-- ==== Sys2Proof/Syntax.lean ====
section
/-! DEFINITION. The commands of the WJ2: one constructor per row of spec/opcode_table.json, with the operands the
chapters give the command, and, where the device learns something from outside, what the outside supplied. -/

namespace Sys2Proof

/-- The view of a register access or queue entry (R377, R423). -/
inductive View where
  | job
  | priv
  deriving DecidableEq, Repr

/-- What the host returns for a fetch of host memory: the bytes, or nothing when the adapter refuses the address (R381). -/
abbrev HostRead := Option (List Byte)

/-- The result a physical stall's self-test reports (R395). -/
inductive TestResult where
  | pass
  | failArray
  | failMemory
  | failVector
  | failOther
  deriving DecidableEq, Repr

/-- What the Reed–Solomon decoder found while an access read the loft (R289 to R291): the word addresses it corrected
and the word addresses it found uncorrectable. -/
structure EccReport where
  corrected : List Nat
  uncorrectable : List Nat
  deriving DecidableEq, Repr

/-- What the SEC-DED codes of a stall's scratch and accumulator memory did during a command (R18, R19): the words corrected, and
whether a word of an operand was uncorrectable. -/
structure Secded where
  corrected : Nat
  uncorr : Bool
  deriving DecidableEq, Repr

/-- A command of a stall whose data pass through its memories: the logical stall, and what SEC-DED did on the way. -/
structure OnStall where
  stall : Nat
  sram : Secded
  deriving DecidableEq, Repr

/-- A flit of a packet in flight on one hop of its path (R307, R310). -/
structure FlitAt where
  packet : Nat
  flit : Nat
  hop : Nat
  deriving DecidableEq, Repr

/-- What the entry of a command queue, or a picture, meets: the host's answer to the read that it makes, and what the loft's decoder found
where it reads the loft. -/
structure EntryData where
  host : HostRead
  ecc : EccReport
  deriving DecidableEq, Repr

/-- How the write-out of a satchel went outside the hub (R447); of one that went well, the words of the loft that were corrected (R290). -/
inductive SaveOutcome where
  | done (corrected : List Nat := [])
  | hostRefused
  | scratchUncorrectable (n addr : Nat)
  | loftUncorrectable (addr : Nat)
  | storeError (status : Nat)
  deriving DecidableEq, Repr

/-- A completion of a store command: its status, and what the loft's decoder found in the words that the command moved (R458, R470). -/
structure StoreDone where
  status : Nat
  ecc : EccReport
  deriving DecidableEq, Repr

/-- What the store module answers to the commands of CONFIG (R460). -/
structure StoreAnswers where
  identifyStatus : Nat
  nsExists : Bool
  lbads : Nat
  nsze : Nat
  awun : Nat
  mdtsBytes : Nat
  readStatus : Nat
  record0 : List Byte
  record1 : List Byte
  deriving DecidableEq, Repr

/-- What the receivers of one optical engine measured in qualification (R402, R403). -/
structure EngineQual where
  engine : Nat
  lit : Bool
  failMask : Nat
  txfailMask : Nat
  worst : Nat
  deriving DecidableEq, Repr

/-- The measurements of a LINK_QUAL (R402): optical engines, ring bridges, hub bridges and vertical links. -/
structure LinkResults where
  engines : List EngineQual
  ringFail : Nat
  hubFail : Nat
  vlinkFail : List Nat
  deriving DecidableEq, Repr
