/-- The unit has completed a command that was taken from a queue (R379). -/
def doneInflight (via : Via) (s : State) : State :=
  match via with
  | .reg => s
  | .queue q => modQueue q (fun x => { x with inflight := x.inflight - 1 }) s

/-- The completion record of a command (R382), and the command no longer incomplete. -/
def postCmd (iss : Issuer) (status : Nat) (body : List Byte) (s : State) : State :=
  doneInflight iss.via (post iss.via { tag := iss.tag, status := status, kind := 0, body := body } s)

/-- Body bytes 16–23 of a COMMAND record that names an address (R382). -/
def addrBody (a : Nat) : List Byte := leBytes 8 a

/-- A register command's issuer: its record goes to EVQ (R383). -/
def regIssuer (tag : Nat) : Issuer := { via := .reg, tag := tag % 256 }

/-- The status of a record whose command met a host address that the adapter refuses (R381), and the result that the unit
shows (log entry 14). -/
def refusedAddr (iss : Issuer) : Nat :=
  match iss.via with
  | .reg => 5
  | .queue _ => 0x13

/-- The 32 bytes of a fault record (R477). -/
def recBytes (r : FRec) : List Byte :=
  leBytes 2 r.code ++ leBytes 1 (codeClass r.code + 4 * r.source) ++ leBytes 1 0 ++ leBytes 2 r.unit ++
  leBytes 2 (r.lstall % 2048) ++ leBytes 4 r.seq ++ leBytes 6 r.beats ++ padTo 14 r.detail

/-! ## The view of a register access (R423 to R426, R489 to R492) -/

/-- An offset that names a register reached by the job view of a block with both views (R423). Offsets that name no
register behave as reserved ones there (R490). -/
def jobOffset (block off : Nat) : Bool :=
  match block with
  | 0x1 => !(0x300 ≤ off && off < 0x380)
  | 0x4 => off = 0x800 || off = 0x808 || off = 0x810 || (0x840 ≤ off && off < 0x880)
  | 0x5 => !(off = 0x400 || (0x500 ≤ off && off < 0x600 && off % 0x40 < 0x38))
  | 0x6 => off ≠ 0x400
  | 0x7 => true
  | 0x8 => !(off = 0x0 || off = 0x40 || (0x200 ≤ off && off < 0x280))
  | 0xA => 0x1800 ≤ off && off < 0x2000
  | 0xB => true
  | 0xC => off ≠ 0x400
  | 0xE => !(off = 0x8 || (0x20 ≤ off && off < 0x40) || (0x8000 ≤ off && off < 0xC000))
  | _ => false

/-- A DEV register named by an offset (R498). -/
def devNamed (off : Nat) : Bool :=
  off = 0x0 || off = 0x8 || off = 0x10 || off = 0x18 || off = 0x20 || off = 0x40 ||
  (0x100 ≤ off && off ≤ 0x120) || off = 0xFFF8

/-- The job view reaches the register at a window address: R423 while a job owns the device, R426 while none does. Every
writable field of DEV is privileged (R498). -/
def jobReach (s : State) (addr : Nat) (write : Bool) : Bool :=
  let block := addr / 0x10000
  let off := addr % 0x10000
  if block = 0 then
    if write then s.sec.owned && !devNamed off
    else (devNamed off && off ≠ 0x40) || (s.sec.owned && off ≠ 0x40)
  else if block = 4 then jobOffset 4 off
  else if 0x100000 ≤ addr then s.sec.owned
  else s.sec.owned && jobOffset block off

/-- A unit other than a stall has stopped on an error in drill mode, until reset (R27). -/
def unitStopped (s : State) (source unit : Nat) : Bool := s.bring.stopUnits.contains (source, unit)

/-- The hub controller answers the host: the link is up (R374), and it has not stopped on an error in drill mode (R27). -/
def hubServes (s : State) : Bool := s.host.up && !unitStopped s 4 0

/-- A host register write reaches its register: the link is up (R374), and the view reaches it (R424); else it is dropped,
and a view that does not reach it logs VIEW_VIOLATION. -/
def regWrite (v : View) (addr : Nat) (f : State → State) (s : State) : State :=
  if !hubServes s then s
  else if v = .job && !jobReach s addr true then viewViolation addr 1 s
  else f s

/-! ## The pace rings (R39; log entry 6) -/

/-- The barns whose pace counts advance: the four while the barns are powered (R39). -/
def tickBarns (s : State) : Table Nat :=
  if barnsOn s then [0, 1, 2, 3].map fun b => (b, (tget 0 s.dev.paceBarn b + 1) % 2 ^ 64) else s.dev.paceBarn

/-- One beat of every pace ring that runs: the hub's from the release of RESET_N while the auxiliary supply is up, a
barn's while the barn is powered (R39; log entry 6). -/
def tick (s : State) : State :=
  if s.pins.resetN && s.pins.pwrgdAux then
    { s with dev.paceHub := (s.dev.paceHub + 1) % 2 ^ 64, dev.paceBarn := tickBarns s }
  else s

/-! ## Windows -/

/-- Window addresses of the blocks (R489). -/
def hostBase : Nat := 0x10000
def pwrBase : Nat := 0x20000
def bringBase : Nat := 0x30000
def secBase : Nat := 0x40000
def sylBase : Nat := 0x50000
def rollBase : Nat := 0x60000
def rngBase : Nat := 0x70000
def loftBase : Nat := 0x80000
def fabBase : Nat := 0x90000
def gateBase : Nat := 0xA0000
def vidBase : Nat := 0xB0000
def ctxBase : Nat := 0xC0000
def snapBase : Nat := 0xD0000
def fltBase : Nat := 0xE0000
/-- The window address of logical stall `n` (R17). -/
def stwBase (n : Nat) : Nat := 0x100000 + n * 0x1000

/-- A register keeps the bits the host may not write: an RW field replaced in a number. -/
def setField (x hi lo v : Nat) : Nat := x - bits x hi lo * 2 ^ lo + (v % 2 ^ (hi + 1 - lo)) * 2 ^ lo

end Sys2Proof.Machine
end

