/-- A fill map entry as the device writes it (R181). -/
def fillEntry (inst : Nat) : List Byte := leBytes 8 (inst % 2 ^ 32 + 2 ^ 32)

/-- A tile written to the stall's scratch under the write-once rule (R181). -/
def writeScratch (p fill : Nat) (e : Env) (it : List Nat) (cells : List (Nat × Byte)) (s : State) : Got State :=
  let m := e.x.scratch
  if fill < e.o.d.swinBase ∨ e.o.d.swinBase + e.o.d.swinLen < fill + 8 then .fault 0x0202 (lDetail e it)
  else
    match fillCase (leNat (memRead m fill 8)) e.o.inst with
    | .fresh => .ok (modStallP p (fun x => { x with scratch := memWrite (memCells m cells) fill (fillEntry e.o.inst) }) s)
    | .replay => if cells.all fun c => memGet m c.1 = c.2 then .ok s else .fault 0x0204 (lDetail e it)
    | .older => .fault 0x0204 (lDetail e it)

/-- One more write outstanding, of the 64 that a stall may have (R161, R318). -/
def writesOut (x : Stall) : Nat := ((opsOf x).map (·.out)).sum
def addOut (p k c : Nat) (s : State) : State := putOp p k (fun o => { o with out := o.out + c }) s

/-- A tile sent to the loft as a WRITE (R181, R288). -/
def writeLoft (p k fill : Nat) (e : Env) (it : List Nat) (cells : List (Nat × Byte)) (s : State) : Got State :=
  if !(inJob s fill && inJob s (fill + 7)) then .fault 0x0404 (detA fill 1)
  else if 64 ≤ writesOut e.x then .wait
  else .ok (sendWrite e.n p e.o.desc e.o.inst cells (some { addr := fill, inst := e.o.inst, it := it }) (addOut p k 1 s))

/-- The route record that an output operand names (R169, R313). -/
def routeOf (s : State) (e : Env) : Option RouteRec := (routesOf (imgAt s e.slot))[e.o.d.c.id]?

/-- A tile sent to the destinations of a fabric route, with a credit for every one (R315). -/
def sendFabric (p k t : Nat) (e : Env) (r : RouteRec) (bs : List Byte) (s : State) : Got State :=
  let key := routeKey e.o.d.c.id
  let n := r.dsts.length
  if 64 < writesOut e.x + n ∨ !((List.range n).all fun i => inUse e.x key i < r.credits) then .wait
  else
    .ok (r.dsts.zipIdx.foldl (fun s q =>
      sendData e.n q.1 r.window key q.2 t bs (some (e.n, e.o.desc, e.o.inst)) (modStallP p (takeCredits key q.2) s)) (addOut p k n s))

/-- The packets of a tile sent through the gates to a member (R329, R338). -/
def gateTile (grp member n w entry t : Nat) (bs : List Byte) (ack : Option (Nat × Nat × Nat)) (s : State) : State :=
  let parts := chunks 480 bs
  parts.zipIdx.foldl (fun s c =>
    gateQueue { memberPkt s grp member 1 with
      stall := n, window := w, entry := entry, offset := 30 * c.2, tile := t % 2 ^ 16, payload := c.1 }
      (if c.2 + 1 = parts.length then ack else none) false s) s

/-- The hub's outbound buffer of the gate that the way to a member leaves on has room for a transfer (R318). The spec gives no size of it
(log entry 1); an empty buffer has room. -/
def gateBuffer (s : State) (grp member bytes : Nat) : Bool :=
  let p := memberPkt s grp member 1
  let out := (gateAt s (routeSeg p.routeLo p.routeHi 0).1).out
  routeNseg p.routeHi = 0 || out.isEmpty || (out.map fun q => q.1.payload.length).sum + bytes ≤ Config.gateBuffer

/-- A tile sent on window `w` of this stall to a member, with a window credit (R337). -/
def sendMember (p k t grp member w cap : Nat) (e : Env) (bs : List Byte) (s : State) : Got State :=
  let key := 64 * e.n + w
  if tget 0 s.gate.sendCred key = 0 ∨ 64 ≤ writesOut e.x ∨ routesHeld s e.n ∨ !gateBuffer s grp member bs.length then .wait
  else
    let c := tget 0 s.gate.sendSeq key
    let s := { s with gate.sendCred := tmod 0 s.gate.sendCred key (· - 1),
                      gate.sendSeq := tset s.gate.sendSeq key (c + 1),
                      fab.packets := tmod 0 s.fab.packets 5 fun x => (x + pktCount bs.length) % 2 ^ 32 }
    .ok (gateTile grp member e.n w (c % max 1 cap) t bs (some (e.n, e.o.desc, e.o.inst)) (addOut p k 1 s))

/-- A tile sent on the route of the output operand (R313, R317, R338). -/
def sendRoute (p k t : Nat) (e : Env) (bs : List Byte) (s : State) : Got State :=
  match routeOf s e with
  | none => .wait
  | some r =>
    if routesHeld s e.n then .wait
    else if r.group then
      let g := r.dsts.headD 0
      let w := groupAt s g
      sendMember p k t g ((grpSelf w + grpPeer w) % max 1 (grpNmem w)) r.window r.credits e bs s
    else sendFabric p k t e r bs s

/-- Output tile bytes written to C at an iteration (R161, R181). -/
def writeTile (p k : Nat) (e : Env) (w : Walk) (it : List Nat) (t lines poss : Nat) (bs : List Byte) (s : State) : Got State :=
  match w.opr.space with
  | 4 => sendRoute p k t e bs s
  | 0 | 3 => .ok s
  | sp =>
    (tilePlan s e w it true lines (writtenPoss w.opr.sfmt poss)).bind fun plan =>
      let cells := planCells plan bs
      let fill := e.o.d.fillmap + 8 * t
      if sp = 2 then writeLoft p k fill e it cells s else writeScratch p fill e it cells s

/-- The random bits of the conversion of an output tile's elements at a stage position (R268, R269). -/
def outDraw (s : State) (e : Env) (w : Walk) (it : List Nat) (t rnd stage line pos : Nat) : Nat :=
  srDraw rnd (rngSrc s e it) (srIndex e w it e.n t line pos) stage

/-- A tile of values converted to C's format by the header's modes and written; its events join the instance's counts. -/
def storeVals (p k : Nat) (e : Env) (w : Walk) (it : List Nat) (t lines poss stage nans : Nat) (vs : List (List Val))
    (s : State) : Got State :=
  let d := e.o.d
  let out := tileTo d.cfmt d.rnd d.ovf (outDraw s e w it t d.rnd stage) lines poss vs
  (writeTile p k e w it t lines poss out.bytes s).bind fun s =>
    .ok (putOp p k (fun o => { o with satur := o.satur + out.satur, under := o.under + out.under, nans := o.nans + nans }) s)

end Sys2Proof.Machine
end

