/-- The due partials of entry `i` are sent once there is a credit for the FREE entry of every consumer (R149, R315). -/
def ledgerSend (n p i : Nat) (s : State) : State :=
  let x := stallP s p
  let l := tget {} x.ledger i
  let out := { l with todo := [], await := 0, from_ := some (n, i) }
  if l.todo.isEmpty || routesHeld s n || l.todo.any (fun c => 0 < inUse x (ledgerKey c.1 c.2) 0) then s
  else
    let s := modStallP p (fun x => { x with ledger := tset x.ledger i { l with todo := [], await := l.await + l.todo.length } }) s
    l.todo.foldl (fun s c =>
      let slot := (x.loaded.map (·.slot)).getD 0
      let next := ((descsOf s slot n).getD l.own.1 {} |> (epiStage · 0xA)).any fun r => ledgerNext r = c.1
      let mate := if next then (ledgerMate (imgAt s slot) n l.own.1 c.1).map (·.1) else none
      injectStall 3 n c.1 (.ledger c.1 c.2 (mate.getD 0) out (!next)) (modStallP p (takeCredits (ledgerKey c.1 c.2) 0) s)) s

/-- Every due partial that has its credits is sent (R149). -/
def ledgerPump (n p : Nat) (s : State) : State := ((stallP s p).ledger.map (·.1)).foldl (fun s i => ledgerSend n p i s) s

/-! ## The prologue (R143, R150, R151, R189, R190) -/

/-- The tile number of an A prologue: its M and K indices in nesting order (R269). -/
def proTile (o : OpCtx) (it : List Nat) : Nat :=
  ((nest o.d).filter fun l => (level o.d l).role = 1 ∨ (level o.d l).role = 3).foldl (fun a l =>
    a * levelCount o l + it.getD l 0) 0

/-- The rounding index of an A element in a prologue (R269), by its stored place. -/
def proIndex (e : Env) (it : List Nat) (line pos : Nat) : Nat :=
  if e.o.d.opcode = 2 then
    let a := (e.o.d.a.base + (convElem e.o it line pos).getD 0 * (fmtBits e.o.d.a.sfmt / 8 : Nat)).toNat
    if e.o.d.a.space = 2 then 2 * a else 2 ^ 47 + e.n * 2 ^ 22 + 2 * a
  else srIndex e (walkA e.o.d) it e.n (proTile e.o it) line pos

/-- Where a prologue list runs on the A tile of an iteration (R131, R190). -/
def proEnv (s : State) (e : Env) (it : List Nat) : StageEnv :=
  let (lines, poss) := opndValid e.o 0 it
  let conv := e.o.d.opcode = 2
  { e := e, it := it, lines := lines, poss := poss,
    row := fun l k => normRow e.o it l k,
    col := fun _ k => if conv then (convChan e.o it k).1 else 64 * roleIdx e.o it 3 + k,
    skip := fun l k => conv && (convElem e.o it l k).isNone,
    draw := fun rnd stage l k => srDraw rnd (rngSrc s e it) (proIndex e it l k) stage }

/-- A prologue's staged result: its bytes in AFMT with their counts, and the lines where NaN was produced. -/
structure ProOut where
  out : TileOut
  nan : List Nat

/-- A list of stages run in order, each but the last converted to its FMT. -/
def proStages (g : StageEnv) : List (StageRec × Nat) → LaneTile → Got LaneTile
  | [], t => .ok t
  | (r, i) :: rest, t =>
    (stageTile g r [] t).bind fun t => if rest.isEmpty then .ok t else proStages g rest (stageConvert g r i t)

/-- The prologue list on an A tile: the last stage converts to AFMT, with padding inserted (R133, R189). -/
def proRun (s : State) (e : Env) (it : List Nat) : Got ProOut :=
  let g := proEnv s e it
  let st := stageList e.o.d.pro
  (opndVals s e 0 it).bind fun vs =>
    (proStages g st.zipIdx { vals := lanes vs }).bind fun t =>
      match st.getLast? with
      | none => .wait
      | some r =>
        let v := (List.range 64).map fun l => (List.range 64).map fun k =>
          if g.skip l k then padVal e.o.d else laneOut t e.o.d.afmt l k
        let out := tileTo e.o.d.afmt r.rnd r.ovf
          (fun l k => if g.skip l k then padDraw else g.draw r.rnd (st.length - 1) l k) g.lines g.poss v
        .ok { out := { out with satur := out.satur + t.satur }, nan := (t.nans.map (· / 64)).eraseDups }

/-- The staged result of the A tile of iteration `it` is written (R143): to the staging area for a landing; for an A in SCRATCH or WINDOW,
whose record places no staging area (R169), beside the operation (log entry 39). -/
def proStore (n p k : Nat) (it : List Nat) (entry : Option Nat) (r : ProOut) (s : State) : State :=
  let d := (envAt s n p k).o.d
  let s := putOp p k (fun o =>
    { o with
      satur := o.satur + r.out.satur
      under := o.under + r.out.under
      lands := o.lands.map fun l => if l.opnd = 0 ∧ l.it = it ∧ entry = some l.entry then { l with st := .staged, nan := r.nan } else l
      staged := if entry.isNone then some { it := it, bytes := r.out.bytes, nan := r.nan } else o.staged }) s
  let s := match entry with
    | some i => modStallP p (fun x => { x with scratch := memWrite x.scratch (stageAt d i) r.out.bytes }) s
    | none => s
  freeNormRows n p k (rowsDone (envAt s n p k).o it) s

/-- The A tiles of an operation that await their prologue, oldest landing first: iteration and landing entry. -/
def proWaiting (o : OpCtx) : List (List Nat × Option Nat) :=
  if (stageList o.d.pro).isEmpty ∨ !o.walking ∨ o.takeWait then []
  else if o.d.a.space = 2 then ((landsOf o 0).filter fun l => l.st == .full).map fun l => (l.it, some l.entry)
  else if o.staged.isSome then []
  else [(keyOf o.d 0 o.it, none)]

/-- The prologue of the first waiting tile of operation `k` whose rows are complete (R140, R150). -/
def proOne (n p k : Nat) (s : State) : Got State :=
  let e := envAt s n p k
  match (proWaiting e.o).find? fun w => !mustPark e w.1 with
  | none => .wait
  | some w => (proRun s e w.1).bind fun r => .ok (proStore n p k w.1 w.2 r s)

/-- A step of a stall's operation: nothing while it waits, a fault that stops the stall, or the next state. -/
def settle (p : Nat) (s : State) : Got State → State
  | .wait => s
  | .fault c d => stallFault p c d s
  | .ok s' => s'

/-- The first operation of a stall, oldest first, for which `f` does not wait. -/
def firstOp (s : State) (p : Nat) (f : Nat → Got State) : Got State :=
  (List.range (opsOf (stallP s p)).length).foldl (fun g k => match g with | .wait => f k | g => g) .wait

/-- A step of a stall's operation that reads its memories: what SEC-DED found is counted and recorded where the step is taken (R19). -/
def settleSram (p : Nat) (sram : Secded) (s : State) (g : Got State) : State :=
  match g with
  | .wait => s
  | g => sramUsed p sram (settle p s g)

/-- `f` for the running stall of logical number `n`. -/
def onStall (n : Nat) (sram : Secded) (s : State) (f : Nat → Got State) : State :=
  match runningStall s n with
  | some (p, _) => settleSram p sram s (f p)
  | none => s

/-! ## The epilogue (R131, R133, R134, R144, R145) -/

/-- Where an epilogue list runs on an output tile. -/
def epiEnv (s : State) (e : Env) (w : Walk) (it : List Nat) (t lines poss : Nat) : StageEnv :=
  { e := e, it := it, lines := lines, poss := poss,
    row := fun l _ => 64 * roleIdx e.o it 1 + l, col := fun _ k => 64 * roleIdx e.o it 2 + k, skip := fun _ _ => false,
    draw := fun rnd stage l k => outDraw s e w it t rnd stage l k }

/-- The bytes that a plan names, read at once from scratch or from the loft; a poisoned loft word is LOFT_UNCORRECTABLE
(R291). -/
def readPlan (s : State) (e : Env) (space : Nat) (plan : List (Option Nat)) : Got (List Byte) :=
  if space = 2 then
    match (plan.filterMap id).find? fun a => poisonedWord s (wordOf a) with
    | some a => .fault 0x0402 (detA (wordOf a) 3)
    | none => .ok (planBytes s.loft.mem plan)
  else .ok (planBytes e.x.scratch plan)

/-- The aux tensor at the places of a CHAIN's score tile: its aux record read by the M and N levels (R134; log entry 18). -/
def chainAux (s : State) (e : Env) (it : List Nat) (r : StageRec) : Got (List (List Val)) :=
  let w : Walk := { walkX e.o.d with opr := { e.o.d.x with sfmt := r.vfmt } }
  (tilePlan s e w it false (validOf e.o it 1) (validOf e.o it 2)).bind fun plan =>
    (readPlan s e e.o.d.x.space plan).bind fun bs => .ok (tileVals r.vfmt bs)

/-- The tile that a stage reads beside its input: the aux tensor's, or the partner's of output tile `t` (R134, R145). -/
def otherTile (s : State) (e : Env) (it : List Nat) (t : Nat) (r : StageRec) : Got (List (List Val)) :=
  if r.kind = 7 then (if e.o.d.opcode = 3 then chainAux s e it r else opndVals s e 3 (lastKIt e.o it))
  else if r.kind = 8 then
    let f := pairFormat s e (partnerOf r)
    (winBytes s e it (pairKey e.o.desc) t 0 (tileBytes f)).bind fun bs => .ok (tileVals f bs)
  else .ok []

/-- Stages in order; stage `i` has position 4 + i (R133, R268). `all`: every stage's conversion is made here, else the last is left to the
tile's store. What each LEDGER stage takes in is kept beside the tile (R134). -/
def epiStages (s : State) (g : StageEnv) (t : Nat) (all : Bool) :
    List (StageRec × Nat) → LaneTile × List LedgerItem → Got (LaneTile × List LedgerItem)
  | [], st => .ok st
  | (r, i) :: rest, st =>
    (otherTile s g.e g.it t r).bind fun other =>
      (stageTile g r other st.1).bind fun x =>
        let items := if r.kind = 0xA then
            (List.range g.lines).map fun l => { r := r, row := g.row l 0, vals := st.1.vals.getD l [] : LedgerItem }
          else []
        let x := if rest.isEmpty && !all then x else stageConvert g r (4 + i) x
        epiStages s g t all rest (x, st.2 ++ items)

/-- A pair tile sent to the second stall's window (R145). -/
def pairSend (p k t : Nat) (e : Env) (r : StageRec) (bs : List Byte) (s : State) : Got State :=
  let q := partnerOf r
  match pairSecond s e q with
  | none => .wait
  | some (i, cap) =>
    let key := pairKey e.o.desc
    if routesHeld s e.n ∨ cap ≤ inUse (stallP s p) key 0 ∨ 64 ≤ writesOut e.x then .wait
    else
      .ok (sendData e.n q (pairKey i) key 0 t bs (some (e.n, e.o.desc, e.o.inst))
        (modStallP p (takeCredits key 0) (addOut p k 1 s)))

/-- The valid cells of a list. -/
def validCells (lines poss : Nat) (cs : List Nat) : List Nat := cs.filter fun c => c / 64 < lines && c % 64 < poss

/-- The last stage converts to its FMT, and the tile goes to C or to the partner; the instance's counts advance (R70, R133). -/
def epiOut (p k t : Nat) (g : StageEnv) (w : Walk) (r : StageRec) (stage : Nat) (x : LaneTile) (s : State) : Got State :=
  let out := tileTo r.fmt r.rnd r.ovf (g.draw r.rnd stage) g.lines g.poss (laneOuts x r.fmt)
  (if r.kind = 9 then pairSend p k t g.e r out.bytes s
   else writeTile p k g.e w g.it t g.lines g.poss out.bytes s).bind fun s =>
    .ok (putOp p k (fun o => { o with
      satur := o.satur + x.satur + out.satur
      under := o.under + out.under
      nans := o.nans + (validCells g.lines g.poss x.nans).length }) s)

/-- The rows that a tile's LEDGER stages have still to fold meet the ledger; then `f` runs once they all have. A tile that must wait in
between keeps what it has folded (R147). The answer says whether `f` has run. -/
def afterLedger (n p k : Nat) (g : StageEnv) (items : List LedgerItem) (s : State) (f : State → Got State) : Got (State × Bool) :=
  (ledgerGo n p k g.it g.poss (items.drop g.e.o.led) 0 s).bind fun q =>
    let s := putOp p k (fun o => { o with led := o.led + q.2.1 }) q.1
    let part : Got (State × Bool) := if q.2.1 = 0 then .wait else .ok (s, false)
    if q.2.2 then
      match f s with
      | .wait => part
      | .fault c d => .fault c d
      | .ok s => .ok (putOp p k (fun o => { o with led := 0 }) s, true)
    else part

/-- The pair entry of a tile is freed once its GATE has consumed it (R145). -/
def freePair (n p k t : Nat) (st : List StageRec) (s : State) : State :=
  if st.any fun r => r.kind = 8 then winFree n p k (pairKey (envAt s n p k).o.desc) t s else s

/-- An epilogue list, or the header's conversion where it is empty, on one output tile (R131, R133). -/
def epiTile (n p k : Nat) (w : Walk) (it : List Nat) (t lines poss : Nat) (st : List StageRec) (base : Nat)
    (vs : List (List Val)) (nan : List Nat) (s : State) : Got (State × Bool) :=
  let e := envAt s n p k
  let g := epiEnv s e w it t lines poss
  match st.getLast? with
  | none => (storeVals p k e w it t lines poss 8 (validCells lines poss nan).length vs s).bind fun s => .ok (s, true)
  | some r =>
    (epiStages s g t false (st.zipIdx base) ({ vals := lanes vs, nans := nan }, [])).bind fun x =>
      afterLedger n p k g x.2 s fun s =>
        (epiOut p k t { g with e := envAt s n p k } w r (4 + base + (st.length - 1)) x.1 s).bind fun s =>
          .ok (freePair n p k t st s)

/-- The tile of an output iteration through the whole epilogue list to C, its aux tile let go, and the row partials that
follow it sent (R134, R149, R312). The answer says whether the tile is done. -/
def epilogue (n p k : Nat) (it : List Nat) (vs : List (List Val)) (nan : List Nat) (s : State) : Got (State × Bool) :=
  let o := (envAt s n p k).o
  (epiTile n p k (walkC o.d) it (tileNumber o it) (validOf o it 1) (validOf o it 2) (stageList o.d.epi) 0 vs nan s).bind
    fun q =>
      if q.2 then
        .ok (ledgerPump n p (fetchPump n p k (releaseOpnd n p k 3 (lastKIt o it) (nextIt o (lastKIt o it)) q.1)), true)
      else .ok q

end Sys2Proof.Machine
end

■ **INSTRUCTIONS TO FOLLOW**
Copy verbatim, from the listing above, each line from the one containing "worst : Nat" down to the one containing "def recBytes (r", inclusive.

■ **COMPLETED TASK**
  worst : Nat
  deriving DecidableEq, Repr

/-- The measurements of a LINK_QUAL (R402): optical engines, ring bridges, hub bridges and vertical links. -/
structure LinkResults where
  engines : List EngineQual
  ringFail : Nat
  hubFail : Nat
  vlinkFail : List Nat
  deriving DecidableEq, Repr
/-- The unit has completed a command that was taken from a queue (R379). -/
def doneInflight (via : Via) (s : State) : State :=
  match via with
  | .reg => s
  | .queue q => modQueue q (fun x => { x with inflight := x.inflight - 1 }) s

/-- The completion record of a command (R382), and the command no longer incomplete. -/
def postCmd (iss : Issuer) (status : Nat) (body : List Byte) (s : State) : State :=
  doneInflight iss.via (post iss.via { tag := iss.tag, status := status, kind := 0, body := body } s)

/-- Body bytes 16–23 of a COMMAND record that names an address (R382). -/
def addrBody (a : Nat) : List Byte := leBytes 8 a

/-- A register command's issuer: its record goes to EVQ (R383). -/
def regIssuer (tag : Nat) : Issuer := { via := .reg, tag := tag % 256 }

/-- The status of a record whose command met a host address that the adapter refuses (R381), and the result that the unit
shows (log entry 14). -/
def refusedAddr (iss : Issuer) : Nat :=
  match iss.via with
  | .reg => 5
  | .queue _ => 0x13

/-- The 32 bytes of a fault record (R477). -/
def recBytes (r : FRec) : List Byte :=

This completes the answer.